Given the updated guidelines on bank risk management processes, Promontory expects the OCC will take an aggressive approach to fair lending risk in the context of models and model risk management (MRM). We expect firms may face certain challenges in implementing effective fair lending data analytics and MRM frameworks.
In our experience, many banks have sufficient processes to evaluate individual controls; however, they often struggle to assess the effectiveness of the overall system of fair lending risk controls.
The handbook highlights statistical analyses for high-volume focal points,6 especially underwriting, pricing, and redlining assessments. When activity volume is significant, data analytics help drive fair lending assessments by using statistical analysis to identify potential risk areas and direct investigative efforts. However, in practice, we see banks fail to identify and mitigate significant data issues and modeling limitations, thus failing to realize the full benefits of statistical analyses. Additionally, firms struggle to incorporate fair lending models in an MRM framework due to differences in construction and usage from risk models. It’s important to address data, modeling, and post-analysis file review for an effective fair lending framework.
In performing statistical analyses and comparative file reviews, banks should first evaluate the sample size and create homogeneous segments. Comparative file reviews, which evaluate differences in outcomes for similar applicants, complement statistical analysis in fair lending assessments, providing the additional benefit of identifying data gaps and overlooked factors in models.

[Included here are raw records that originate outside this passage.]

-- ==== Sys2Proof/Syntax.lean ====
section
/-! DEFINITION. The seven commands of the command set, one constructor per row of the opcode table (R2, R74).
Operands are the field values of the command word: register numbers and the 12-bit round count (R71, R72, R73).
`WellFormed` bounds them; the decoder gives no others. -/

namespace Sys2Proof

/-- A command of RSA420-ARITH, command set version 1 (R74).  The destination stands first (R78). -/
inductive Instr where
  /-- `MRTEST xa, #imm` (R90): is `x[ra]` prime, by `imm` Miller–Rabin rounds. -/
  | mrtest (ra imm : Nat)
  /-- `MODINV xd, xa, xm` (R113): the inverse of `x[ra]` modulo `x[rm]`. -/
  | modinv (rd ra rm : Nat)
  /-- `GCD xd, xa, xb` (R111): the greatest common divisor of `x[ra]` and `x[rb]`. -/
  | gcd (rd ra rb : Nat)
  /-- `MODEXP xd, xa, xb, xm` (R126): `x[ra]` to the power `x[rb]` modulo `x[rm]`. -/
  | modexp (rd ra rb rm : Nat)
  /-- `MODMUL xd, xa, xb, xm` (R135): the product of `x[ra]` and `x[rb]` modulo `x[rm]`. -/
  | modmul (rd ra rb rm : Nat)
  /-- `MODRED xd, xa, xm` (R136): `x[ra]` modulo `x[rm]`. -/
  | modred (rd ra rm : Nat)
  /-- `CMP xa, xb` (R137): compare `x[ra]` with `x[rb]`. -/
  | cmp (ra rb : Nat)
  deriving DecidableEq, Repr

end Sys2Proof
end

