-- ==== Sys2Proof/Machine/Operands.lean ====
section
/-! DEFINITION. Operands: limbs and bit lengths (R9), the operand registers (R10, R21), their limbs in the window
(R52, R62, R63) and the values a command latches at issue (R31). -/

namespace Sys2Proof.Machine

/-- The `j`-th 32-bit limb of `v`, limb 0 least significant (R9, R52). -/
def limb (v j : Nat) : Nat := v / 2 ^ (32 * j) % 2 ^ 32

/-- The number of bits of `v`: 0 for 0, else the `k` with `2^(k-1) <= v < 2^k` (R9). -/
def bitlen (v : Nat) : Nat := if v = 0 then 0 else v.log2 + 1

/-- `x[i]` (R10).  The spec names eight registers; a number above 7 comes from no command word and reads as 0
(log entry 11). -/
def State.readX (s : State) (i : Nat) : Nat := s.x[i]?.getD 0

/-- `x[i] <- v` (R10).  A number above 7 writes nothing (log entry 11). -/
def State.setX (i v : Nat) (s : State) : State := { s with x := s.x.setIfInBounds i v }

/-- Limb `j` of `x[i]` as the host reads it (R62). -/
def State.readLimb (s : State) (i j : Nat) : Word := BitVec.ofNat 32 (limb (s.readX i) j)

/-- `a` with limb `j` replaced by `v`, the other limbs unchanged (R63). -/
def replaceLimb (a j : Nat) (v : Word) : Nat := a - limb a j * 2 ^ (32 * j) + v.toNat * 2 ^ (32 * j)

/-- Write limb `j` of `x[i]` (R63). -/
def State.writeLimb (i j : Nat) (v : Word) (s : State) : State := s.setX i (replaceLimb (s.readX i) j v)

/-- The word decodes to an `MRTEST` whose first step is a draw: `imm != 0`, `va` odd and `va >= 5` (R31). -/
def needsWitness (w : Word) (va : Nat) : Bool :=
  match decode w with
  | .command (.mrtest _ imm) => imm != 0 && va % 2 == 1 && decide (5 ≤ va)
  | _ => false

/-- The engine context of a word issued in `s` (R31): all three operands are latched whatever the opcode. -/
def State.latch (s : State) (w : Word) : Ctx where
  word := w
  va   := s.readX (raField w)
  vb   := s.readX (rbField w)
  vm   := s.readX (rmField w)
  mr   := if needsWitness w (s.readX (raField w)) then some { i := 0, buf := [] } else none

end Sys2Proof.Machine
end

When considering data accuracy in fair lending reviews, banks should focus on the fields used in statistical analyses. In the case of mortgage lending, this requires going beyond the reportable fields in the Home Mortgage Disclosure Act reportable fields (HMDA). Banks should also use demographic proxy methodologies, e.g., Bayesian Improved First Name Surname and Geocoding (BIFSG), to analyze material segments for which demographic information is not collected, e.g., credit cards.

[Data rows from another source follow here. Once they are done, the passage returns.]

-- ==== Sys2Proof/Machine/Arith.lean ====
section
/-! DEFINITION. The mathematical functions the rules use by name (R12), each as the spec's own reference computation on
exact integers (R138).  A loop of the spec is structural recursion on a bound that it cannot exceed (log entry 13). -/

namespace Sys2Proof.Machine

/-- The loop of `GCD`: `while y != 0: (x, y) = (y, x mod y)` (R111); `y` decreases, so at most `fuel = y` turns. -/
def gcdLoop : Nat → Nat → Nat → Nat
  | 0, x, _ => x
  | fuel + 1, x, y => if y = 0 then x else gcdLoop fuel y (x % y)

/-- `GCD`'s reference computation: swap first when `x < y`, then the remainder loop (R111). -/
def gcdRef (x y : Nat) : Nat :=
  if x < y then gcdLoop x y x else gcdLoop y x y

/-- The loop of `egcd` on `(r0, r1, x0, x1)` (R112); `r1` decreases, so at most `fuel = r1` turns. -/
def egcdLoop : Nat → Nat → Nat → Int → Int → Nat × Int
  | 0, r0, _, x0, _ => (r0, x0)
  | fuel + 1, r0, r1, x0, x1 =>
    if r1 = 0 then (r0, x0)
    else egcdLoop fuel r1 (r0 - r0 / r1 * r1) x1 (x0 - ((r0 / r1 : Nat) : Int) * x1)

/-- `egcd(b, m)`: the gcd and a Bézout coefficient of `b`, possibly negative (R112). -/
def egcd (b m : Nat) : Nat × Int := egcdLoop m b m 1 0

/-- `x mod m` in `[0, m)`, also for negative `x` (R8, R113). -/
def intMod (x : Int) (m : Nat) : Nat := (x % (m : Int)).toNat

/-- The loop of `modpow` over the exponent's bits `k - 1` down to 0 (R127). -/
def modpowLoop (b e m : Nat) : Nat → Nat → Nat
  | 0, acc => acc
  | k + 1, acc =>
    if e.testBit k then modpowLoop b e m k (acc * acc % m * b % m)
    else modpowLoop b e m k (acc * acc % m)

/-- `modpow(b, e, m)`, by left-to-right square-and-multiply (R125, R127). -/
def modpow (b e m : Nat) : Nat := modpowLoop b e m (bitlen e) (1 % m)

/-- The loop of `decomp`: while `s` is even, halve it and count (R92); at most `fuel = bitlen s` turns. -/
def decompLoop : Nat → Nat → Nat → Nat × Nat
  | 0, r, s => (r, s)
  | fuel + 1, r, s => if s % 2 = 0 then decompLoop fuel (r + 1) (s / 2) else (r, s)

/-- `decomp(n)`: the `(r, s)` with `n - 1 = 2^r * s` and `s` odd, by repeated halving (R92). -/
def decomp (n : Nat) : Nat × Nat := decompLoop (bitlen (n - 1)) 0 (n - 1)

/-- The squaring loop of a round: up to `k` squarings, passing when one gives `n - 1` (R94). -/
def squaringLoop (n : Nat) : Nat → Nat → Bool
  | 0, _ => false
  | k + 1, x => if x * x % n = n - 1 then true else squaringLoop n k (x * x % n)

/-- `mr_round(n, a)`: this round passes (R94). -/
def mrRound (n a : Nat) : Bool :=
  let d := decomp n
  let x := modpow a d.2 n
  if x = 1 ∨ x = n - 1 then true else squaringLoop n (d.1 - 1) x

/-- `k` of R93: the number of low bits of a candidate's words that are used. -/
def candidateBits (n : Nat) : Nat := bitlen (n - 4)

/-- `nw` of R93: the number of entropy words of one candidate, `ceil(k / 32)`. -/
def candidateWords (n : Nat) : Nat := (candidateBits n + 31) / 32

/-- The sum of `u_j * 2^(32*j)` over 32-bit words, the first least significant: a candidate's words in the order drawn
(R93), a register's limbs from limb 0 (R79). -/
def wordsValue : List Word → Nat
  | [] => 0
  | w :: ws => w.toNat + 2 ^ 32 * wordsValue ws

/-- `c` of R93: the low `k` bits of the candidate's words. -/
def candidate (n : Nat) (ws : List Word) : Nat := wordsValue ws % 2 ^ candidateBits n

/-- A candidate is accepted when `c <= n - 4` (R93). -/
def accepted (n : Nat) (ws : List Word) : Bool := decide (candidate n ws ≤ n - 4)

/-- The search of `witness` over at most `fuel` candidates; `used` words are already consumed (R93). -/
def witnessLoop (n : Nat) : Nat → Nat → List Word → Option (Nat × Nat)
  | 0, _, _ => none
  | fuel + 1, used, ws =>
    if ws.length < candidateWords n then none
    else if accepted n (ws.take (candidateWords n)) then
      some (candidate n (ws.take (candidateWords n)) + 2, used + candidateWords n)
    else witnessLoop n fuel (used + candidateWords n) (ws.drop (candidateWords n))

/-- `witness(n, words)`: the first accepted `a` and the number of words consumed, if the words hold one (R93). -/
def witness (n : Nat) (ws : List Word) : Option (Nat × Nat) := witnessLoop n ws.length 0 ws

/-- The rounds loop of R95 over a word sequence: the verdict and the number of words consumed, `none` where the words run
out first and the engine would hold.  `rounds` are still to run, `used` words are already consumed. -/
def mrRounds (n : Nat) : Nat → Nat → List Word → Option (Bool × Nat)
  | 0, used, _ => some (true, used)
  | rounds + 1, used, ws =>
    match witness n ws with
    | none => none
    | some (a, k) => if mrRound n a then mrRounds n rounds (used + k) (ws.drop k) else some (false, used + k)

/-- `MRTEST` on odd `n >= 5` as one function of `(n, rounds)` and the entropy words (R90, R95). -/
def mrtestVerdict (n rounds : Nat) (ws : List Word) : Option (Bool × Nat) := mrRounds n rounds 0 ws

end Sys2Proof.Machine
end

While regulators have issued detailed documentation, development, and validation standards for modeling credit, market, and other risks, there is less guidance for fair lending models and related MRM. We see several key challenges for fair lending analyses and MRM:
The handbook acknowledges that automated and validated credit scoring models present lower fair lending risk. But, complex scoring systems (i.e., those relying on machine learning or data seldom used for credit decisions) carry the greatest fair lending risk, and it instructs examiners to assess the MRM model risk management practices for machine learning.

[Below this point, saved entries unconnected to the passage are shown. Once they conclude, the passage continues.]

-- ==== Sys2Proof/Machine/Dispatch.lean ====
section
/-! DEFINITION. The engine's step for each command of the opcode table, one arm per constructor.  Source register numbers
do not reach a meaning: the operands were latched from them at issue (R31, R38). -/

namespace Sys2Proof.Machine

def exec (i : Instr) (s : State) : Host.Outcome State Fault Refusal :=
  match i with
  | .mrtest _ imm => Sys2Proof.Machine.execMrtest imm s
  | .modinv rd _ _ => Sys2Proof.Machine.execModinv rd s
  | .gcd rd _ _ => Sys2Proof.Machine.execGcd rd s
  | .modexp rd _ _ _ => Sys2Proof.Machine.execModexp rd s
  | .modmul rd _ _ _ => Sys2Proof.Machine.execModmul rd s
  | .modred rd _ _ => Sys2Proof.Machine.execModred rd s
  | .cmp _ _ => Sys2Proof.Machine.execCmp s

end Sys2Proof.Machine
end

Risks increase with machine learning or alternative data, as the modeled relationships are no longer explicit and the data is more likely to hide proxies of the protected classes. Firms and their vendors should also search for less discriminatory alternatives (LDA). In the case of machine learning, it is common to find, often aided by automated tools, alternative models with similar performance but less bias.
The file review process should be statistically driven. We observe that the overall process is often poorly rationalized, and statistical analysis is not used sufficiently to determine sample sizes and files to be reviewed. We advise our clients to tie the process to the firm’s risk appetite, which also helps interpret the results and size the response when issues are found.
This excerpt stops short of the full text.